Collected data entries
- Opening Delimiter -

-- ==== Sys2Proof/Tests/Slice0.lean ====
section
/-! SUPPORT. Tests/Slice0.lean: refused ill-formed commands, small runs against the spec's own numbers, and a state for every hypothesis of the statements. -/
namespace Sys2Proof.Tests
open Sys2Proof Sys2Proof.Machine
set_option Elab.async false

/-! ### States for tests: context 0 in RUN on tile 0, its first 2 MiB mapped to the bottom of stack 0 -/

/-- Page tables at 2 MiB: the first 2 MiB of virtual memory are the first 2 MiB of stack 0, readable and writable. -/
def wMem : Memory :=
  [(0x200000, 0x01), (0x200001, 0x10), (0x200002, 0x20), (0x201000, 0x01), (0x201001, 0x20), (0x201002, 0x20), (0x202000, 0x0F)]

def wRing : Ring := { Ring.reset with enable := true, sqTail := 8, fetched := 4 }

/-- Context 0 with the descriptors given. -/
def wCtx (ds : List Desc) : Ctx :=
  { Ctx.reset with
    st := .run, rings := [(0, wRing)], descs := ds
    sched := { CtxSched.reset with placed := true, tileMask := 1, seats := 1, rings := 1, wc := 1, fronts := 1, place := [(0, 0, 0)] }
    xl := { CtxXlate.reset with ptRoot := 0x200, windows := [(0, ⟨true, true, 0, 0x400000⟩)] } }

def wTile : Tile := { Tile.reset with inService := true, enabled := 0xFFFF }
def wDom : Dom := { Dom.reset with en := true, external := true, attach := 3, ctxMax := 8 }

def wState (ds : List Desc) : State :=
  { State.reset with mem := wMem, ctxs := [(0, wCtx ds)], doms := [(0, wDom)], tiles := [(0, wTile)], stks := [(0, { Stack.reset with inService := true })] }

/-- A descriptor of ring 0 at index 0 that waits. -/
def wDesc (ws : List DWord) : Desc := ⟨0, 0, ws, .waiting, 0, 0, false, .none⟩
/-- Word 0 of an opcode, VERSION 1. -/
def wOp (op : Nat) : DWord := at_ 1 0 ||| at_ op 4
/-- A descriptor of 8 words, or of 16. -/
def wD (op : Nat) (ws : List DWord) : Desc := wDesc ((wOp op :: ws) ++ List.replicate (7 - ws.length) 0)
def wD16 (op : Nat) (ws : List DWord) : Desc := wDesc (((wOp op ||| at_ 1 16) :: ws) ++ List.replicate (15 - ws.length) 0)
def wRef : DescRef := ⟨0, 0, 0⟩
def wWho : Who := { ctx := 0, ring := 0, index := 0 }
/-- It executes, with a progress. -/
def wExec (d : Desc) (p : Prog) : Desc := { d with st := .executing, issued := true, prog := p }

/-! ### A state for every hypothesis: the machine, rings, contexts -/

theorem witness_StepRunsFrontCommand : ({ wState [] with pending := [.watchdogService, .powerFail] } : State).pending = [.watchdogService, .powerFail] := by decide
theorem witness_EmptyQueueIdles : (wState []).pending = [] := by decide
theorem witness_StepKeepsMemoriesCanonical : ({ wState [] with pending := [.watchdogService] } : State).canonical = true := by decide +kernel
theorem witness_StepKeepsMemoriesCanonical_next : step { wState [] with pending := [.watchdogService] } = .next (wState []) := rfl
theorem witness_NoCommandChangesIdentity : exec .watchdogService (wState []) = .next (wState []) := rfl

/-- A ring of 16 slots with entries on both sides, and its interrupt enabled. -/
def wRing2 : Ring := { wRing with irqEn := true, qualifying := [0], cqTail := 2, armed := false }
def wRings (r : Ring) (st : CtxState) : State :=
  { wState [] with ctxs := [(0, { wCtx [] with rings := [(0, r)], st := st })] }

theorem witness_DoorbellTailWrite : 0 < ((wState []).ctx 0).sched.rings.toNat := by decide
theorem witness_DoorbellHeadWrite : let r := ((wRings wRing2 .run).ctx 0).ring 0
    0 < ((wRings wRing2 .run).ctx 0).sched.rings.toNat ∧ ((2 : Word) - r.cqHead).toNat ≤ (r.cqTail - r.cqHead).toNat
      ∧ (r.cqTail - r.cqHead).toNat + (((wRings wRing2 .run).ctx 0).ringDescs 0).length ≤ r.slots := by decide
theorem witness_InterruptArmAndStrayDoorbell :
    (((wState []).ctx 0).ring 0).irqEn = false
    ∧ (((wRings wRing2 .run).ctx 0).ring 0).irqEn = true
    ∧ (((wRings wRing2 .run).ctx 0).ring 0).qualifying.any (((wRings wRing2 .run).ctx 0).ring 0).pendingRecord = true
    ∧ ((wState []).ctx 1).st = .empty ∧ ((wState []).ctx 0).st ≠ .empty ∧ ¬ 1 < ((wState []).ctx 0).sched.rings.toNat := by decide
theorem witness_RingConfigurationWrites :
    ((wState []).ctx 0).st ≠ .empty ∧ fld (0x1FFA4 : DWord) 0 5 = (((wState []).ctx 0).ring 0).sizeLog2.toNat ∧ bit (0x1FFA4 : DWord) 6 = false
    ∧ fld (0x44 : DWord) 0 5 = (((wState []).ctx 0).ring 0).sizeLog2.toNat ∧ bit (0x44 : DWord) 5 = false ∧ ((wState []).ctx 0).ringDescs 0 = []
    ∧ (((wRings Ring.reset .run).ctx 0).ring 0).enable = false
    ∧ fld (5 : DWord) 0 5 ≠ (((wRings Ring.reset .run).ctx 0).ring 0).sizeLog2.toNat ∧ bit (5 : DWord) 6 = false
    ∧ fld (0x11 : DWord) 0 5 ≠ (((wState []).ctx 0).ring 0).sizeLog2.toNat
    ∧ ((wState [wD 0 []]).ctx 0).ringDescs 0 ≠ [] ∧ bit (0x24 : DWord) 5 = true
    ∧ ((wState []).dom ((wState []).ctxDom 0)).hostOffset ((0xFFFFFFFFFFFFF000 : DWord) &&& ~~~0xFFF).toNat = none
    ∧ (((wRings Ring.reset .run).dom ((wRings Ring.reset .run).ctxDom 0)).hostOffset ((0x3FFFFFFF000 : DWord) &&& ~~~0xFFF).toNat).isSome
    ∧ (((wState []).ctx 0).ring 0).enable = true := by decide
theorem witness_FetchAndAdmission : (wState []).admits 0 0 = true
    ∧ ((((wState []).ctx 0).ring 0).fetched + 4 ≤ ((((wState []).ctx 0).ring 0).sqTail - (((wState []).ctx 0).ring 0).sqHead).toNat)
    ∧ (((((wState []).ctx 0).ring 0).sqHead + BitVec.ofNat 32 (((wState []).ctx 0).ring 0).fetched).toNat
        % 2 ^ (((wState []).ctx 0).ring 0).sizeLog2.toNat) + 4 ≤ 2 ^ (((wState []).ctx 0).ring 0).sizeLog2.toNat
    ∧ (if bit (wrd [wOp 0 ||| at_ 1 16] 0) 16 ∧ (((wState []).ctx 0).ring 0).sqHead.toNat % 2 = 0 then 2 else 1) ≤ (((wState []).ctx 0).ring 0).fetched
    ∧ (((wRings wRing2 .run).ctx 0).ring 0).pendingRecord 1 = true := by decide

- Closing Delimiter -

== EXERCISE BRIEF ==
All lines from the one containing "0).enable = true := by decide" through the final line of the records above are to be set down exactly, and no other line is to appear.

== ANSWER SECTION ==
    ∧ (((wState []).ctx 0).ring 0).enable = true := by decide
theorem witness_FetchAndAdmission : (wState []).admits 0 0 = true
    ∧ ((((wState []).ctx 0).ring 0).fetched + 4 ≤ ((((wState []).ctx 0).ring 0).sqTail - (((wState []).ctx 0).ring 0).sqHead).toNat)
    ∧ (((((wState []).ctx 0).ring 0).sqHead + BitVec.ofNat 32 (((wState []).ctx 0).ring 0).fetched).toNat
        % 2 ^ (((wState []).ctx 0).ring 0).sizeLog2.toNat) + 4 ≤ 2 ^ (((wState []).ctx 0).ring 0).sizeLog2.toNat
    ∧ (if bit (wrd [wOp 0 ||| at_ 1 16] 0) 16 ∧ (((wState []).ctx 0).ring 0).sqHead.toNat % 2 = 0 then 2 else 1) ≤ (((wState []).ctx 0).ring 0).fetched
    ∧ (((wRings wRing2 .run).ctx 0).ring 0).pendingRecord 1 = true := by decide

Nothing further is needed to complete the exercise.